(Collected data entries)
▼

/-! ### The drum port's requests (R2, R3, R14, R21, R24, R58 to R61) -/

/-- POWER_OFF, SERVICE_ONLY and BRING_UP by port state (R2, R3, R10). A move out of UP, and a move out of SEEK that ends a
grace interval, gives the link-lost notice; another move gives none (R6, R7). That the notice writes STOP in SERVICE gate mode
too is the model's choice (log 35). -/
def Obligations.PortControlMovesThePort : Prop :=
  ∀ (s : State) (r : Request) (rest : List Request) (d : Drum) (x : Byte), s.offers r rest → r.code = 18 →
    (r.args = [byte d.val, 0, x] →
      ((s.drum d).cycle.state ∉ [CycleState.vacant, .done, .halted] ∨ (s.drum d).port.state = .test →
        exec .powerOff s = .next (s.answered r rest .busy [])) ∧
      ((s.drum d).cycle.state ∈ [CycleState.vacant, .done, .halted] →
        ((s.drum d).port.state = .off → exec .powerOff s = .next (s.answered r rest .ok [])) ∧
        ((s.drum d).port.state ∈ [PortState.service, .seek, .up] →
          ∃ t : State, exec .powerOff s = .next (t.answered r rest .ok []) ∧ t.besides d = s.besides d ∧
            t.flight.increments = s.flight.increments ∧ (t.drum d).port.state = .off ∧
            (t.drum d).port.serviceLock = false ∧ (t.drum d).port.readings = ⟨true, true, true, true⟩ ∧
            (t.drum d).port.presence = 0 ∧ (t.drum d).port.debounce = {} ∧
            (t.drum d).port.hold = (s.drum d).port.hold ∧ (t.drum d).port.lineTest = (s.drum d).port.lineTest ∧
            (FlameSafe s → (t.drum d).port.image.flameStage = 0) ∧
            ((s.drum d).port.state = .up →
              (t.drum d).port.slot = none ∧ (t.drum d).port.refresh = none) ∧
            ((s.drum d).port.state = .up ∨ (s.drum d).port.grace ≠ none →
              NoticeTaken s t d) ∧
            ((s.drum d).port.state ≠ .up → (t.drum d).port.grace = none) ∧
            ((s.drum d).port.state ≠ .up → (s.drum d).port.grace = none →
              (t.drum d).tumble.status = (s.drum d).tumble.status ∧ (t.drum d).burner.flame = (s.drum d).burner.flame ∧
                (t.drum d).burner.rest = (s.drum d).burner.rest ∧
                (t.drum d).port.image.drive = (s.drum d).port.image.drive)))) ∧
    (r.args = [byte d.val, 1, x] →
      ((s.drum d).cycle.state ∉ [CycleState.vacant, .done, .halted] ∨ (s.drum d).port.state = .test →
        exec .serviceOnly s = .next (s.answered r rest .busy [])) ∧
      ((s.drum d).cycle.state ∈ [CycleState.vacant, .done, .halted] →
        ((s.drum d).port.state = .service → exec .serviceOnly s = .next (s.answered r rest .ok [])) ∧
        ((s.drum d).port.state ∈ [PortState.off, .seek, .up] →
          ∃ t : State, exec .serviceOnly s = .next (t.answered r rest .ok []) ∧ t.besides d = s.besides d ∧
            t.flight.events = s.flight.events ∧ t.flight.increments = s.flight.increments ∧
            (t.drum d).port.state = .service ∧ (t.drum d).port.hold = (s.drum d).port.hold ∧
            (t.drum d).port.lineTest = (s.drum d).port.lineTest ∧
            (t.drum d).port.readings = (s.drum d).port.readings ∧ (t.drum d).cycle = (s.drum d).cycle ∧
            ((s.drum d).port.state = .up →
              (t.drum d).port.slot = none ∧ (t.drum d).port.refresh = none) ∧
            ((s.drum d).port.state = .up ∨ (s.drum d).port.grace ≠ none →
              NoticeTaken s t d) ∧
            ((s.drum d).port.state ≠ .up → (t.drum d).port.grace = none) ∧
            ((s.drum d).port.state ≠ .up → (s.drum d).port.grace = none →
              (t.drum d).tumble.status = (s.drum d).tumble.status ∧ (t.drum d).burner.flame = (s.drum d).burner.flame ∧
                (t.drum d).burner.rest = (s.drum d).burner.rest ∧
                (t.drum d).port.image.drive = (s.drum d).port.image.drive)))) ∧
    (r.args = [byte d.val, 2, x] →
      ((s.drum d).port.state ∈ [PortState.seek, .up] → exec .bringUp s = .next (s.answered r rest .ok [])) ∧
      ((s.drum d).port.state = .test → exec .bringUp s = .next (s.answered r rest .busy [])) ∧
      ((s.drum d).port.state ∈ [PortState.off, .service] →
        ∃ t : State, exec .bringUp s = .next (t.answered r rest .ok []) ∧ t.besides d = s.besides d ∧
          t.flight = s.flight ∧
          t.drum d =
            { s.drum d with
              port := { (s.drum d).port with state := .seek, laneLocked := false, standby := none } }))

/-- HOLD_NODES and RELEASE_NODES (R14). That a frame under way when node hold is set goes on to its end is the model's choice
(log 13). -/
def Obligations.NodeHoldIsSetAndReleased : Prop :=
  ∀ (s : State) (r : Request) (rest : List Request) (d : Drum) (x : Byte), s.offers r rest → r.code = 18 →
    (r.args = [byte d.val, 3, x] →
      ((s.drum d).cycle.state ∉ [CycleState.vacant, .ready, .done, .halted] ∨ (s.drum d).port.state = .test →
        exec .holdNodes s = .next (s.answered r rest .busy [])) ∧
      ((s.drum d).cycle.state ∈ [CycleState.vacant, .ready, .done, .halted] → (s.drum d).port.state ≠ .test →
        ((s.drum d).port.hold = true → exec .holdNodes s = .next (s.answered r rest .ok [])) ∧
        ((s.drum d).port.hold = false →
          ∃ t : State, exec .holdNodes s = .next (t.answered r rest .ok []) ∧ t.besides d = s.besides d ∧
            t.flight.increments = s.flight.increments ∧
            t.flight.events =
              s.flight.events ++
                (([1, 2, 3, 4, 5, 6, 7, 8, 9, 10, 11, 12, 13, 14] : List Nat).filter
                  (s.drum d).port.nodePresent).map (fun n => ⟨.port d, .nodeLost, d, s.clock, some (byte n)⟩) ∧
            t.drum d =
              { s.drum d with
                port :=
                  { (s.drum d).port with
                    hold := true
                    presence := 0
                    image :=
                      { (s.drum d).port.image with driveMarks := {}, flameMarks := {}, fanMarks := {} } } }))) ∧
    (r.args = [byte d.val, 4, x] →
      ((s.drum d).port.hold = false → exec .releaseNodes s = .next (s.answered r rest .ok [])) ∧
      ((s.drum d).port.hold = true →
        ∃ t : State, exec .releaseNodes s = .next (t.answered r rest .ok []) ∧ t.besides d = s.besides d ∧
          t.flight = s.flight ∧
          ((s.drum d).port.state ≠ .up →
            t.drum d = { s.drum d with port := { (s.drum d).port with hold := false } }) ∧
          ((s.drum d).port.state = .up →
            (t.drum d).port.hold = false ∧
              ((t.drum d).port.image.driveMarks.change =
                ((s.drum d).port.image.driveMarks.change || decide ((s.drum d).config.motorNode ≠ 0))) ∧
              ((t.drum d).port.image.flameMarks.change =
                ((s.drum d).port.image.flameMarks.change || decide ((s.drum d).config.burnerNode ≠ 0))) ∧
              ((t.drum d).port.image.fanMarks.change =
                ((s.drum d).port.image.fanMarks.change || decide ((s.drum d).config.fanNode ≠ 0))))))

/-- TEST_SEND, TEST_RECEIVE and TEST_END (R21, R24), and the steps of a line test: arm report, arm timeout, the node's reports
and the part's checker (R22, R23). How the checker's interval remembers a time without lock is the model's choice (log 16), as
is that the last signal sent is held (log 28); the 100 ms interval is held as a timer, whose first begins at the arm report
(log 31). A test begun in UP, or in SEEK within a grace interval, gives the link-lost notice (R6, R7); that the notice writes
STOP in SERVICE gate mode too is the model's choice (log 35). -/
def Obligations.LineTestsRunFromRequestToEnd : Prop :=
  (∀ (s : State) (r : Request) (rest : List Request) (d : Drum) (m : Byte), s.offers r rest → r.code = 18 →
     (∀ p ∈ [(Instr.testSend, (5 : Byte), TestDirection.send), (.testReceive, 6, .receive)],
       r.args = [byte d.val, p.2.1, m] →
       (1 < m.toNat → exec p.1 s = .next (s.answered r rest .badArg [])) ∧
       (m.toNat ≤ 1 →
         ((s.drum d).port.state ∉ [PortState.up, .seek] ∨
             (s.drum d).cycle.state ∉ [CycleState.vacant, .done, .halted] ∨ (s.drum d).port.hold = true →
           exec p.1 s = .next (s.answered r rest .busy [])) ∧
         ((s.drum d).port.state ∈ [PortState.up, .seek] →
             (s.drum d).cycle.state ∈ [CycleState.vacant, .done, .halted] → (s.drum d).port.hold = false →
           ∃ t : State, exec p.1 s = .next (t.answered r rest .ok []) ∧ t.besides d = s.besides d ∧
             t.flight.events = s.flight.events ∧ t.flight.increments = s.flight.increments ∧
             (t.drum d).port.state = .test ∧
             (t.drum d).port.lineTest = ⟨p.2.2, if m = 0 then .latched else .live, .arming, 0, false⟩ ∧
             (t.drum d).port.arm = some 1000 ∧
             (t.drum d).port.signal = some (if p.2.2 = .send then .armChecker else .generate) ∧
             (t.drum d).cycle = (s.drum d).cycle ∧ (t.drum d).port.lockGap = false ∧ (t.drum d).port.checker = none ∧
             ((s.drum d).port.state = .up → (t.drum d).port.refresh = none ∧ (t.drum d).port.slot = none) ∧
             ((s.drum d).port.state = .up ∨ (s.drum d).port.grace ≠ none → NoticeTaken s t d) ∧
             ((s.drum d).port.state = .seek → (t.drum d).port.grace = none) ∧
             ((s.drum d).port.state = .seek → (s.drum d).port.grace = none →
               (t.drum d).tumble = (s.drum d).tumble ∧ (t.drum d).burner = (s.drum d).burner)))) ∧
     (r.args = [byte d.val, 7, m] →
       ((s.drum d).port.state ≠ .test → exec .testEnd s = .next (s.answered r rest .ok [])) ∧
       ((s.drum d).port.state = .test →
         ∃ t : State, exec .testEnd s = .next (t.answered r rest .ok []) ∧ t.besides d = s.besides d ∧
           t.flight = s.flight ∧ (t.drum d).port.state = .seek ∧ (t.drum d).port.arm = none ∧
           (t.drum d).port.signal = some .disarm ∧
           (t.drum d).port.lineTest =
             { (s.drum d).port.lineTest with
               outcome :=
                 if (s.drum d).port.lineTest.outcome = .arming ∨ (s.drum d).port.lineTest.outcome = .running then
                   .ended
                 else (s.drum d).port.lineTest.outcome }))) ∧
  (∀ (s : State) (d : Drum), s.resetHeld = false →
     ((s.drum d).port.state ≠ .test ∨ (s.drum d).port.lineTest.outcome ≠ .arming →
       exec (.armReport d) s = .next s ∧ exec (.armTimeout d) s = .next s) ∧
     ((s.drum d).port.state = .test → (s.drum d).port.lineTest.outcome = .arming →
       ((s.drum d).port.serviceLock = true →
         ∃ t : State, exec (.armReport d) s = .next t ∧ t.besides d = s.besides d ∧ t.flight = s.flight ∧
           (t.drum d).port.lineTest = { (s.drum d).port.lineTest with outcome := .running } ∧
           (t.drum d).port.arm = none ∧ (t.drum d).port.state = .test ∧
           ((s.drum d).port.lineTest.direction = .send → (t.drum d).port.checker = none) ∧
           ((s.drum d).port.lineTest.direction = .receive →
             (t.drum d).port.checker = some 100 ∧ (t.drum d).port.lockGap = !(s.drum d).port.laneLocked) ∧
           (t.drum d).port.image = (s.drum d).port.image ∧ (t.drum d).cycle = (s.drum d).cycle ∧
           (t.drum d).tumble = (s.drum d).tumble ∧ (t.drum d).burner = (s.drum d).burner) ∧
       ((s.drum d).port.arm = some 0 →
         ∃ t : State, exec (.armTimeout d) s = .next t ∧ t.besides d = s.besides d ∧ t.flight = s.flight ∧
           (t.drum d).port.lineTest = { (s.drum d).port.lineTest with outcome := .armTimeout } ∧
           (t.drum d).port.state = .seek ∧ (t.drum d).port.signal = some .disarm)) ∧
     (∀ n : Byte, (s.drum d).port.state = .test → (s.drum d).port.lineTest.outcome = .running →
       (s.drum d).port.lineTest.direction = .send → (s.drum d).port.serviceLock = true →
       ∃ t : State, exec (.testReport d n) s = .next t ∧ t.besides d = s.besides d ∧
         (t.drum d).port.lineTest.errors = min 65535 ((s.drum d).port.lineTest.errors + n.toNat) ∧
         ((s.drum d).port.lineTest.mode = .latched →
           (t.drum d).port.lineTest.errorFlag = ((s.drum d).port.lineTest.errorFlag || decide (n ≠ 0))) ∧
         ((s.drum d).port.lineTest.mode = .live → (t.drum d).port.lineTest.errorFlag = decide (n ≠ 0)) ∧
         t.flight.events =
           s.flight.events ++
             (if (s.drum d).port.lineTest.errors = 0 ∧ n ≠ 0 then [⟨.port d, .lineTestError, d, s.clock, none⟩]
              else [])) ∧
     (∀ n : Nat, (s.drum d).port.state = .test → (s.drum d).port.lineTest.outcome = .running →
       (s.drum d).port.lineTest.direction = .receive → (s.drum d).port.checker = some 0 →
       ∃ t : State, exec (.checkerInterval d n) s = .next t ∧ t.besides d = s.besides d ∧
         (t.drum d).port.checker = some 100 ∧ (t.drum d).port.lockGap = !(s.drum d).port.laneLocked ∧
         (t.drum d).port.lineTest.errors =
           min 65535 ((s.drum d).port.lineTest.errors + n + (if (s.drum d).port.lockGap then 1 else 0)) ∧
         ((s.drum d).port.lineTest.mode = .latched →
           (t.drum d).port.lineTest.errorFlag =
             ((s.drum d).port.lineTest.errorFlag || (decide (0 < n) || (s.drum d).port.lockGap))) ∧
         ((s.drum d).port.lineTest.mode = .live →
           (t.drum d).port.lineTest.errorFlag = (decide (0 < n) || (s.drum d).port.lockGap)) ∧
         t.flight.increments = s.flight.increments ∧
         t.flight.events =
           s.flight.events ++
             (if (s.drum d).port.lineTest.errors = 0 ∧ (0 < n ∨ (s.drum d).port.lockGap = true) then
               [⟨.port d, .lineTestError, d, s.clock, none⟩]
              else [])))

▲

> TRY IT:
I'd like the lines above from the one with "((s.drum d).port.state ∈ [PortState.service, .seek, .up]" up to and including the one with "(t.drum d).port.hold = (s.drum d).port.hold ∧ (t.drum" copied exactly, with no other lines.

> SOLUTION FOR THIS TASK:
        ((s.drum d).port.state ∈ [PortState.service, .seek, .up] →
          ∃ t : State, exec .powerOff s = .next (t.answered r rest .ok []) ∧ t.besides d = s.besides d ∧
            t.flight.increments = s.flight.increments ∧ (t.drum d).port.state = .off ∧
            (t.drum d).port.serviceLock = false ∧ (t.drum d).port.readings = ⟨true, true, true, true⟩ ∧
            (t.drum d).port.presence = 0 ∧ (t.drum d).port.debounce = {} ∧
            (t.drum d).port.hold = (s.drum d).port.hold ∧ (t.drum d).port.lineTest = (s.drum d).port.lineTest ∧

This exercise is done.